◆ THE PROBLEM ◆
Below are the records; copy out every line that holds the word "mbxRecvOp".

[Collected data]
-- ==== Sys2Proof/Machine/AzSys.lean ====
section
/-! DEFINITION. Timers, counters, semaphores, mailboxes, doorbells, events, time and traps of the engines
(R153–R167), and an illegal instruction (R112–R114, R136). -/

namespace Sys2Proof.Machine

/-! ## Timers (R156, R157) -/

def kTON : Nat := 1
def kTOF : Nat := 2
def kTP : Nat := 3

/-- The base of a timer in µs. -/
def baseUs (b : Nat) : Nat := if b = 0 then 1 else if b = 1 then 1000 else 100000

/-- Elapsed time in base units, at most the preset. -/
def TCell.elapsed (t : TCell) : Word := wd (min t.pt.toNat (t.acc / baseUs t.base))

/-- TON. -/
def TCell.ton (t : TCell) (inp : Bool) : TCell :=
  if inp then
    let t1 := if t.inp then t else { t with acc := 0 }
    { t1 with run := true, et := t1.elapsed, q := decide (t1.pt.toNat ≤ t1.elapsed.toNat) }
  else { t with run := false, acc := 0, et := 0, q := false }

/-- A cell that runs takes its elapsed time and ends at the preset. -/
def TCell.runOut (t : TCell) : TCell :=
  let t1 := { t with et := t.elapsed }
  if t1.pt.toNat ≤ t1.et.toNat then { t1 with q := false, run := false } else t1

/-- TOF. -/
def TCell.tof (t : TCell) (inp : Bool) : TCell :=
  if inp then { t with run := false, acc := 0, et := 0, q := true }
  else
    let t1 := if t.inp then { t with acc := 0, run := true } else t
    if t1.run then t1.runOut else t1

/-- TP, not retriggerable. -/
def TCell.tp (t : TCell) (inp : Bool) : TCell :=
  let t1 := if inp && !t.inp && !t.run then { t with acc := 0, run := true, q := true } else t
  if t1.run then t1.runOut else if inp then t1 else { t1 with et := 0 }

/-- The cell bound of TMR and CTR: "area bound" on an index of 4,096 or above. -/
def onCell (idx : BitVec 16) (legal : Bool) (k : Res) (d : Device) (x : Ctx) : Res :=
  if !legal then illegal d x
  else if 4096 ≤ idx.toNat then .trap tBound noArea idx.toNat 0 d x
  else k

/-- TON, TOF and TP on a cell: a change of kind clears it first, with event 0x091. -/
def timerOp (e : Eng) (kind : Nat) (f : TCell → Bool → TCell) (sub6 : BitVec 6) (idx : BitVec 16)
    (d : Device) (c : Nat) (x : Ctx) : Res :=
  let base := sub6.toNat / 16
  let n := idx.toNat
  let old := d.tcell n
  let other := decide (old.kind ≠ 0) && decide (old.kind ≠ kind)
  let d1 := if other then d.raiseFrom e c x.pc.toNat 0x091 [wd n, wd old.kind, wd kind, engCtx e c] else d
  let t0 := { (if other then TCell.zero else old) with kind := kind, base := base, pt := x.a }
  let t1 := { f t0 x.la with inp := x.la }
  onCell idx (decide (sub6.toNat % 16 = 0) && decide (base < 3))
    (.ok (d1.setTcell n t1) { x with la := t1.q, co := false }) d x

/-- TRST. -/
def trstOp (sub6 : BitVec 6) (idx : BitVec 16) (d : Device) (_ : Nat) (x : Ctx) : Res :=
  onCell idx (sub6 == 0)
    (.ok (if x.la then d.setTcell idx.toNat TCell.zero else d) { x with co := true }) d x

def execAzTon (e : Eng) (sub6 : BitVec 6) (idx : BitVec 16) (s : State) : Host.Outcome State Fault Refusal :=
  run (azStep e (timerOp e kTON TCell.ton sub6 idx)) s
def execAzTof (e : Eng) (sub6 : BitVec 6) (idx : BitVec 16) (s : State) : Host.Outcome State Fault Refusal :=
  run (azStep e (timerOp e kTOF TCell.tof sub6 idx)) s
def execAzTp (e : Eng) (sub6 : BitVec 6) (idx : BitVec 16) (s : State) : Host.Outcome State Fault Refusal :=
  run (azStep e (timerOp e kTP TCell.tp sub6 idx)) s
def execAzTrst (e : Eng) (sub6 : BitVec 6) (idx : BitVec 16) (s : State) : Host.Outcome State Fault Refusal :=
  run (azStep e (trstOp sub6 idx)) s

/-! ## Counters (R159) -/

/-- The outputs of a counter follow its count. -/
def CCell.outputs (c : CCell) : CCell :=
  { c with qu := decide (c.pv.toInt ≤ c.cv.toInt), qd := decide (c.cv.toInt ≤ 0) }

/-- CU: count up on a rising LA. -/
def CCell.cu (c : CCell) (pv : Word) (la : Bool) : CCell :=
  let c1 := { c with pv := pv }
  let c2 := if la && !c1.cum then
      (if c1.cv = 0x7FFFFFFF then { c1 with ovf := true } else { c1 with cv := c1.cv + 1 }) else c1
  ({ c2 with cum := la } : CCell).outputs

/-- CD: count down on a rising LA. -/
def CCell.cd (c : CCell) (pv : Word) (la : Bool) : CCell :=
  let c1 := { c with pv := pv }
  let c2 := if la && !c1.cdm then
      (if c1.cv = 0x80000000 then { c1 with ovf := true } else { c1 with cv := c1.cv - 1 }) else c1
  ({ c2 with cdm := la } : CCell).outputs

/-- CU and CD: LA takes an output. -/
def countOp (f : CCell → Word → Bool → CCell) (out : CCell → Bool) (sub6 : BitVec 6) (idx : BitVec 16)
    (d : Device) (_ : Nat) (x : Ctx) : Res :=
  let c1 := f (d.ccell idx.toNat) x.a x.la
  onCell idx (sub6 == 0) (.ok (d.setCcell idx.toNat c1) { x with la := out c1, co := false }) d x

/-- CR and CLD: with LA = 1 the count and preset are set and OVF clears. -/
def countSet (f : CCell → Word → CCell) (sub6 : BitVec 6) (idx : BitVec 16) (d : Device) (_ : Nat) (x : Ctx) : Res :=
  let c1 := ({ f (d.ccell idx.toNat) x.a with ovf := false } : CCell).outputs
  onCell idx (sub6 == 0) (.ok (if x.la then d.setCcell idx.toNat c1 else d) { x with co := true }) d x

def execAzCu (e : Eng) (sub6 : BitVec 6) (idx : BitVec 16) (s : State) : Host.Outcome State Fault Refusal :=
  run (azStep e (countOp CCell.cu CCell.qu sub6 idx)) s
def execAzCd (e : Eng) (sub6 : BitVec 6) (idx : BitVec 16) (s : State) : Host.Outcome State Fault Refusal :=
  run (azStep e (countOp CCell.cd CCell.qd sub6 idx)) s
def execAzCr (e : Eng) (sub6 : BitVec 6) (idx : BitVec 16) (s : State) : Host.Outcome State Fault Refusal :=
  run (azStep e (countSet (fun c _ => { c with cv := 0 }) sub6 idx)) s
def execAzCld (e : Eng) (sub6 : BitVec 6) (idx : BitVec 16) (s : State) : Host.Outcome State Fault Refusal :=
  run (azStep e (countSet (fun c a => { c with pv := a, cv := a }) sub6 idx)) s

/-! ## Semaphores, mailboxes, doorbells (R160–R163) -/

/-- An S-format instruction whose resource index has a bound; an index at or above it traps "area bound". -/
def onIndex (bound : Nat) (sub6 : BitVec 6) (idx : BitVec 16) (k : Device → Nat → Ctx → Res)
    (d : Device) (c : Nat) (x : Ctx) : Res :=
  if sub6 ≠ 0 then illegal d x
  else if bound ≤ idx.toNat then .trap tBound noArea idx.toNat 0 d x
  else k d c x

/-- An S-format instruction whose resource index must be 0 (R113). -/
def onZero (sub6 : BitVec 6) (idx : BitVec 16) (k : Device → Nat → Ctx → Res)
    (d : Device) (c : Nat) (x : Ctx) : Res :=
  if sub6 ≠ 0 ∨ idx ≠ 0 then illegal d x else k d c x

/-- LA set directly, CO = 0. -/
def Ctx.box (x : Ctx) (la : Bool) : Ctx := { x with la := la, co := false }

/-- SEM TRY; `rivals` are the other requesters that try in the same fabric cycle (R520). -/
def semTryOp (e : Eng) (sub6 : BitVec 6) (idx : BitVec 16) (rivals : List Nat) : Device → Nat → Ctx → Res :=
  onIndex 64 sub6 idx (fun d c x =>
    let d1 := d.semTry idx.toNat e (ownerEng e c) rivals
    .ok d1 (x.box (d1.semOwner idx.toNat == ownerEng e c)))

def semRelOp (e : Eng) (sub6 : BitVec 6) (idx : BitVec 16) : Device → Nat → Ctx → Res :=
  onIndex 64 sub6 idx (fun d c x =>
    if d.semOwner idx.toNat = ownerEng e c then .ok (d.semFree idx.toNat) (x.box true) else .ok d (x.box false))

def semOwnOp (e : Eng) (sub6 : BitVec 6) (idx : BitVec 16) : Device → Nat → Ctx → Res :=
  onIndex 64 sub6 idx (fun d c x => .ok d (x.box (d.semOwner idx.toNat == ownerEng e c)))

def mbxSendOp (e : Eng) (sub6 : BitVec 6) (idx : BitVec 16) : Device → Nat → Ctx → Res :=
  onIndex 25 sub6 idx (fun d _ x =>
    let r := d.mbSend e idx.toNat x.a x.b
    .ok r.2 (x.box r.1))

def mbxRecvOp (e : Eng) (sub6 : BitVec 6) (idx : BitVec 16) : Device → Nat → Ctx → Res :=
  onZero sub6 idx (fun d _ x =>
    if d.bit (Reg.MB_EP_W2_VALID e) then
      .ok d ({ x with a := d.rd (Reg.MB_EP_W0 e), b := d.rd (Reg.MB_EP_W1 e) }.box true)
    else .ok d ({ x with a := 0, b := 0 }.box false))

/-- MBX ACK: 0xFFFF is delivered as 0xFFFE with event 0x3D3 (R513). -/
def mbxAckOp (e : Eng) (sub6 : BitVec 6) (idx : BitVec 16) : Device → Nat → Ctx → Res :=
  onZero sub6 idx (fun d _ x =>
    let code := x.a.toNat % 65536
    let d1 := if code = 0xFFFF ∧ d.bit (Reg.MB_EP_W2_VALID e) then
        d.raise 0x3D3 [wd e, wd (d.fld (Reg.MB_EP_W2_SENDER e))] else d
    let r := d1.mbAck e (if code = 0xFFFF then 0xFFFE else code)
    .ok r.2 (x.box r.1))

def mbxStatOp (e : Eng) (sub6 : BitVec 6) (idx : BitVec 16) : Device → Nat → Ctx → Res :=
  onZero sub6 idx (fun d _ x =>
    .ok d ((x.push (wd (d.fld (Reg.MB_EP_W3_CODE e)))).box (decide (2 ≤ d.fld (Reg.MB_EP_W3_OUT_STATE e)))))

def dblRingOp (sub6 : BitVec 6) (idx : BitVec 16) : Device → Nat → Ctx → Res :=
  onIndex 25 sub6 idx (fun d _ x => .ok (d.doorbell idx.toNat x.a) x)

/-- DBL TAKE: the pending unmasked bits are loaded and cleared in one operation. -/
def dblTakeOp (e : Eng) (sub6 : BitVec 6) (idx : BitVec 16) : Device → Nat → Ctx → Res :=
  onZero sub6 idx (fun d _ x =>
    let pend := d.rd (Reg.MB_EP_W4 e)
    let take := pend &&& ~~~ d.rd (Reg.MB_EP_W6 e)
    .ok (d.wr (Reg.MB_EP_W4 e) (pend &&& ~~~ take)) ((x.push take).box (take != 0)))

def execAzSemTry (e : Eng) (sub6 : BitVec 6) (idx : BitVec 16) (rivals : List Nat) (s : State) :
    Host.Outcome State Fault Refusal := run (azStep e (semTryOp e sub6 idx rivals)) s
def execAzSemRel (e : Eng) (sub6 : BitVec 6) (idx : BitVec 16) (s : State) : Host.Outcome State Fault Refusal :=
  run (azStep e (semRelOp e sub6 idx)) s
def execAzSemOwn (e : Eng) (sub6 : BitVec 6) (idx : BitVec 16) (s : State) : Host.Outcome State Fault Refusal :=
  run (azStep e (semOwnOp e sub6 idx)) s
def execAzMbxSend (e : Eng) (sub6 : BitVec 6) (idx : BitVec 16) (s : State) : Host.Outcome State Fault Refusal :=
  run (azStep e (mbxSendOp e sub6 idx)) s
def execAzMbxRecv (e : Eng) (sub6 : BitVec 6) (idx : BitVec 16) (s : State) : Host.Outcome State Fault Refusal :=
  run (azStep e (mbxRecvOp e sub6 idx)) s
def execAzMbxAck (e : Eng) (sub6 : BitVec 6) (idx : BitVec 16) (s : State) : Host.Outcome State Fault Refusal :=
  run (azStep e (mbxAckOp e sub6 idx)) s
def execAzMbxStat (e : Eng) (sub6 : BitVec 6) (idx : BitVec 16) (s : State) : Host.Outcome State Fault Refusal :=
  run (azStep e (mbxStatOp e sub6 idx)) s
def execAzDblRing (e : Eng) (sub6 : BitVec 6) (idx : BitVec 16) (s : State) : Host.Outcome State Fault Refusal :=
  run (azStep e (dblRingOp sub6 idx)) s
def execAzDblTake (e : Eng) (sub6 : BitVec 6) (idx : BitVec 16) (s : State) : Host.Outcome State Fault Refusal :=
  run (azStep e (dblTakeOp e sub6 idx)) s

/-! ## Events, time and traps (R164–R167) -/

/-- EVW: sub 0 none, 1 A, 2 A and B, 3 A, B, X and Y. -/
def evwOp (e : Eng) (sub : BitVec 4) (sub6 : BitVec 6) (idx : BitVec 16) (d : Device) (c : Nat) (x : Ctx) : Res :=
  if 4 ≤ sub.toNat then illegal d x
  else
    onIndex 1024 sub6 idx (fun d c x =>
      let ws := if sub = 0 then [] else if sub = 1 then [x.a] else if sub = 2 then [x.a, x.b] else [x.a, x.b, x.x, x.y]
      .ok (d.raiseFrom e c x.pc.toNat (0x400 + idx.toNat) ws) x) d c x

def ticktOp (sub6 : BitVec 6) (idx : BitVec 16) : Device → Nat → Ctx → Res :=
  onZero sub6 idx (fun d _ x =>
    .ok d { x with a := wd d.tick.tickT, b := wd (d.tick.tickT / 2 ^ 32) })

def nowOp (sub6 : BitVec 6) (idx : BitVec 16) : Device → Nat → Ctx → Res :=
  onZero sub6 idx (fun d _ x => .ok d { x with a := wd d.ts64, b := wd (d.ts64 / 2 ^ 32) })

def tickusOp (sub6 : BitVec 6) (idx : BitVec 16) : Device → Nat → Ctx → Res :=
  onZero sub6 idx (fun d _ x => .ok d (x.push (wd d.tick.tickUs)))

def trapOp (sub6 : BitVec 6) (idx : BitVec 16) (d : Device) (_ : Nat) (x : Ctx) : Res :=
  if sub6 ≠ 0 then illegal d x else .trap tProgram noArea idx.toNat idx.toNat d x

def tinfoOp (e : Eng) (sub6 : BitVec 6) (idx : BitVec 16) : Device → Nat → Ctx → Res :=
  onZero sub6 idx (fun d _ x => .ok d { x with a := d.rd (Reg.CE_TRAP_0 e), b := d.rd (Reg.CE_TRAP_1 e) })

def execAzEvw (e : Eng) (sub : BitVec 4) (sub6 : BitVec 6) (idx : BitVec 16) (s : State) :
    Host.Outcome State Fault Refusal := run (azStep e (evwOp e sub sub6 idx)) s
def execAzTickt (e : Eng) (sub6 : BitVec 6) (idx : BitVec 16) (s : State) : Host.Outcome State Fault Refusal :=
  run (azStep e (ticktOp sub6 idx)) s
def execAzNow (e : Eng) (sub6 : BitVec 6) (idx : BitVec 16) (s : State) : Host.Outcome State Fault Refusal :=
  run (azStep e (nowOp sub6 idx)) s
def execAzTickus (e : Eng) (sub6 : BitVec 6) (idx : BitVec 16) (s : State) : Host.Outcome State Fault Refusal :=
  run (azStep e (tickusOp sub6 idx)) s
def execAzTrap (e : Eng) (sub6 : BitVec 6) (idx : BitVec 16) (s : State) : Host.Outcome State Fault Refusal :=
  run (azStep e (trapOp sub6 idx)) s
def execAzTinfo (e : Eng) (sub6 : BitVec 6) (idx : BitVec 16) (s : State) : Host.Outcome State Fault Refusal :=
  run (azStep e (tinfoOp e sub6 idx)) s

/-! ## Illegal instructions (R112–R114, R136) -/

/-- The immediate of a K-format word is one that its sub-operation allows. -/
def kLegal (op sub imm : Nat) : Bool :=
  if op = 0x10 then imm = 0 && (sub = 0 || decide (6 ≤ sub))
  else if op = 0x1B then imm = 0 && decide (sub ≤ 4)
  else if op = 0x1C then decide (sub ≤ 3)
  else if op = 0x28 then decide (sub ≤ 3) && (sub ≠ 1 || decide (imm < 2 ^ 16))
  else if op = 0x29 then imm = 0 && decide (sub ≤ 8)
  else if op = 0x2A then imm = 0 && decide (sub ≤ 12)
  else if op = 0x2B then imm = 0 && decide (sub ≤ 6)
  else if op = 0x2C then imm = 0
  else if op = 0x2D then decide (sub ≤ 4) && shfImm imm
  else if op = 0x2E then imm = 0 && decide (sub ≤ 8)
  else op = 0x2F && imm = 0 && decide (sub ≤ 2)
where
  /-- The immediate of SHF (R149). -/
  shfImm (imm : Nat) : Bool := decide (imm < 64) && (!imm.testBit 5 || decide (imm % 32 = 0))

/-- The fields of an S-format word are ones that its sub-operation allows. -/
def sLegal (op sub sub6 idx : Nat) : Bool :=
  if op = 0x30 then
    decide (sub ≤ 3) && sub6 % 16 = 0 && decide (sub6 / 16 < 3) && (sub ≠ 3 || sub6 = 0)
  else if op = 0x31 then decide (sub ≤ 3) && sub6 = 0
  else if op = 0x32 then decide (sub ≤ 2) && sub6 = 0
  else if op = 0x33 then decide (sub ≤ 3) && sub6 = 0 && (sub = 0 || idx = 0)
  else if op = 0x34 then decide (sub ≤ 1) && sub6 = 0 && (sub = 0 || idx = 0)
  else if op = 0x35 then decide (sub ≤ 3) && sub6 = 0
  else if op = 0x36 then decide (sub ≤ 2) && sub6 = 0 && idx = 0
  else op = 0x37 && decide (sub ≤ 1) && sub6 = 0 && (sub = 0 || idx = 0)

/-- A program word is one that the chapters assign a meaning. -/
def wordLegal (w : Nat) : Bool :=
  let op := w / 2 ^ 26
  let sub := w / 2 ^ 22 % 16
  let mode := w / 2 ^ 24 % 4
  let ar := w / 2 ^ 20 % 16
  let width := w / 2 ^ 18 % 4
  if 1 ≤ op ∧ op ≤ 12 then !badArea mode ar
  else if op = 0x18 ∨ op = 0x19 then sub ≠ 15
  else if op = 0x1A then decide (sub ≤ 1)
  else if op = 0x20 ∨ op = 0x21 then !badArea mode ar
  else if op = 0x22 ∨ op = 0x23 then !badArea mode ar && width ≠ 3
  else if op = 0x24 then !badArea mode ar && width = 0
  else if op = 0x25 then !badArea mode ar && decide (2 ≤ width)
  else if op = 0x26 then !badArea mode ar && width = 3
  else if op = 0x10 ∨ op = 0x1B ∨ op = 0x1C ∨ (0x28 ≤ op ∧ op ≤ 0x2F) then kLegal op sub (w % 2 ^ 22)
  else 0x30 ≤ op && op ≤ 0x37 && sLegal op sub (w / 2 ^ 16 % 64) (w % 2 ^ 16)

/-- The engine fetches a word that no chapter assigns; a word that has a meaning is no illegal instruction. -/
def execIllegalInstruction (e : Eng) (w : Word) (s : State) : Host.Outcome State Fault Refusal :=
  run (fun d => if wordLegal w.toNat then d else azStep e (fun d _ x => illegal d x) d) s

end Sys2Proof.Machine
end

==

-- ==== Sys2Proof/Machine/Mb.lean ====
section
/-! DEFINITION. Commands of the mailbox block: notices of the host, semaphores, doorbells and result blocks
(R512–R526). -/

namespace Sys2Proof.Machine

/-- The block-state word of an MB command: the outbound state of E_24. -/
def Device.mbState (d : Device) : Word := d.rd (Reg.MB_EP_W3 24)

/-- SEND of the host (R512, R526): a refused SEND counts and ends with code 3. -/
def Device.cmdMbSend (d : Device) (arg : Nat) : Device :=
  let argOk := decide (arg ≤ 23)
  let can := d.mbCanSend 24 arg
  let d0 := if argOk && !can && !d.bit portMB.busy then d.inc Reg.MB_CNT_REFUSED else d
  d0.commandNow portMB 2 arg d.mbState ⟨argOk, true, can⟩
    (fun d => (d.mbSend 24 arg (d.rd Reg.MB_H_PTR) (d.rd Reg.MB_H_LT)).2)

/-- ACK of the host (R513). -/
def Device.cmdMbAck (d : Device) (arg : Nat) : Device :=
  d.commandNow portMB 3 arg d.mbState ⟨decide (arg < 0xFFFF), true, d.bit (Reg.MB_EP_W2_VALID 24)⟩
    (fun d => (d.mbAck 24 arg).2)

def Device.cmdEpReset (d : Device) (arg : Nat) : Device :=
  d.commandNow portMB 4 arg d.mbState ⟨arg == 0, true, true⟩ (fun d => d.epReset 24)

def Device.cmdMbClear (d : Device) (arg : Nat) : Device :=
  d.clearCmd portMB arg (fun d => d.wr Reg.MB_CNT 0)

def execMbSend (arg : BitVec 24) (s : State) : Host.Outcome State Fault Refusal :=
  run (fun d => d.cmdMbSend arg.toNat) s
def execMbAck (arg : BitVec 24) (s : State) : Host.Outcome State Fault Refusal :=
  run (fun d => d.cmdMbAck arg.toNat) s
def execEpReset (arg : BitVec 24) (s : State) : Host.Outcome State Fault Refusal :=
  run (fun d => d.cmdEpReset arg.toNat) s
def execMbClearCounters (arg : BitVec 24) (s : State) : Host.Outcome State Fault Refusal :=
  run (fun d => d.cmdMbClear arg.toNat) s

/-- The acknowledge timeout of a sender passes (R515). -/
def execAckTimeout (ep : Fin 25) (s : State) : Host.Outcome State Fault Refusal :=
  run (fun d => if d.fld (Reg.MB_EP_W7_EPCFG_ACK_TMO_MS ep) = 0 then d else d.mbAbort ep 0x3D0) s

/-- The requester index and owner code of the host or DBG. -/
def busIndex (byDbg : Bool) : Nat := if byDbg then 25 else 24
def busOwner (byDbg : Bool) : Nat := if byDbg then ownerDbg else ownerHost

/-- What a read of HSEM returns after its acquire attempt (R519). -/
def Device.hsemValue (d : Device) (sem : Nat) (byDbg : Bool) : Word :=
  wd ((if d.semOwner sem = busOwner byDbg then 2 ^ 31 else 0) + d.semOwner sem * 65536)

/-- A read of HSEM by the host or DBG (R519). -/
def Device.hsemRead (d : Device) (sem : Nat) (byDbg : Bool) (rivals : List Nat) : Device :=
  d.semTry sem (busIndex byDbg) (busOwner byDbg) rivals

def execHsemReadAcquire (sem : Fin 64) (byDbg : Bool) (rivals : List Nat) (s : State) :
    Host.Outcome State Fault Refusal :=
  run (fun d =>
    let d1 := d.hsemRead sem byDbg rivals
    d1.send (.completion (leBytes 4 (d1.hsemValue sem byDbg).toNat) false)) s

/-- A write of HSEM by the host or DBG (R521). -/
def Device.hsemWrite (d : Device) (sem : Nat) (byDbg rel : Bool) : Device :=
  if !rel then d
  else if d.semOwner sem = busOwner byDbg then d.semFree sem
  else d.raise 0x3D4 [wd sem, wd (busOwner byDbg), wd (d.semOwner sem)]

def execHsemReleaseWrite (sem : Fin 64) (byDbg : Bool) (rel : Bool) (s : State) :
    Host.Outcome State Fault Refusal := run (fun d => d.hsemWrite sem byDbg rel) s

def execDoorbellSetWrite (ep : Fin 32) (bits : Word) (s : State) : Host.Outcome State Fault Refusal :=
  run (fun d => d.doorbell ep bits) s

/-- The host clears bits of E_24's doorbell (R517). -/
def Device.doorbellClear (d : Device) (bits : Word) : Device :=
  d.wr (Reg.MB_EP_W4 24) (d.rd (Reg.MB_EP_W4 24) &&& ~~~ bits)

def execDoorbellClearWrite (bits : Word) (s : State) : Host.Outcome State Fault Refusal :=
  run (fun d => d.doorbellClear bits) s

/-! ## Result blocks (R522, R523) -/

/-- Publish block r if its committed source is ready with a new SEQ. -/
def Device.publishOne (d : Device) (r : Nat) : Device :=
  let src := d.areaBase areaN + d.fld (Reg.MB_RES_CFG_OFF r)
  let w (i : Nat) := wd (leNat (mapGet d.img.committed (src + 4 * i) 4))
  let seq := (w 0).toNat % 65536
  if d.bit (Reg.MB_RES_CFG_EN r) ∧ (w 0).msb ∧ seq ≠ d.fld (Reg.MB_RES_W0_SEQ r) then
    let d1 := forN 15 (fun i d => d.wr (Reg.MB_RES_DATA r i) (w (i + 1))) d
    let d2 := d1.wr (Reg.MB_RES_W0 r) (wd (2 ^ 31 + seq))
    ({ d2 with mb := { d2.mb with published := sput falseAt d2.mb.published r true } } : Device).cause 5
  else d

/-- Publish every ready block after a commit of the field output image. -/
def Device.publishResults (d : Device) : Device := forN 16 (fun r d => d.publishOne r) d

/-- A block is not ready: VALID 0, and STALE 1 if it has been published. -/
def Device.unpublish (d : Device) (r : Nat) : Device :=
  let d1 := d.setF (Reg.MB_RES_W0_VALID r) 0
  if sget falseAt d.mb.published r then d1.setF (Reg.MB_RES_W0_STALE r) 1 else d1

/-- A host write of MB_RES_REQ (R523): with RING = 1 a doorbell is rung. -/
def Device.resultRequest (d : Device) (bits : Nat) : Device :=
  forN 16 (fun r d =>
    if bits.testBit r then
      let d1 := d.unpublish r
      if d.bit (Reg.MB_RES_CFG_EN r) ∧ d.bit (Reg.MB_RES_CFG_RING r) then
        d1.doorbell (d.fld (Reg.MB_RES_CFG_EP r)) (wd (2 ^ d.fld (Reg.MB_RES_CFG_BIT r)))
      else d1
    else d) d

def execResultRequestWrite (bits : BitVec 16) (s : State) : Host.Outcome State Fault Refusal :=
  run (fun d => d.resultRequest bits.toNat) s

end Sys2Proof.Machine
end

◆ SOLVED EXERCISE ◆
def mbxRecvOp (e : Eng) (sub6 : BitVec 6) (idx : BitVec 16) : Device → Nat → Ctx → Res :=
  run (azStep e (mbxRecvOp e sub6 idx)) s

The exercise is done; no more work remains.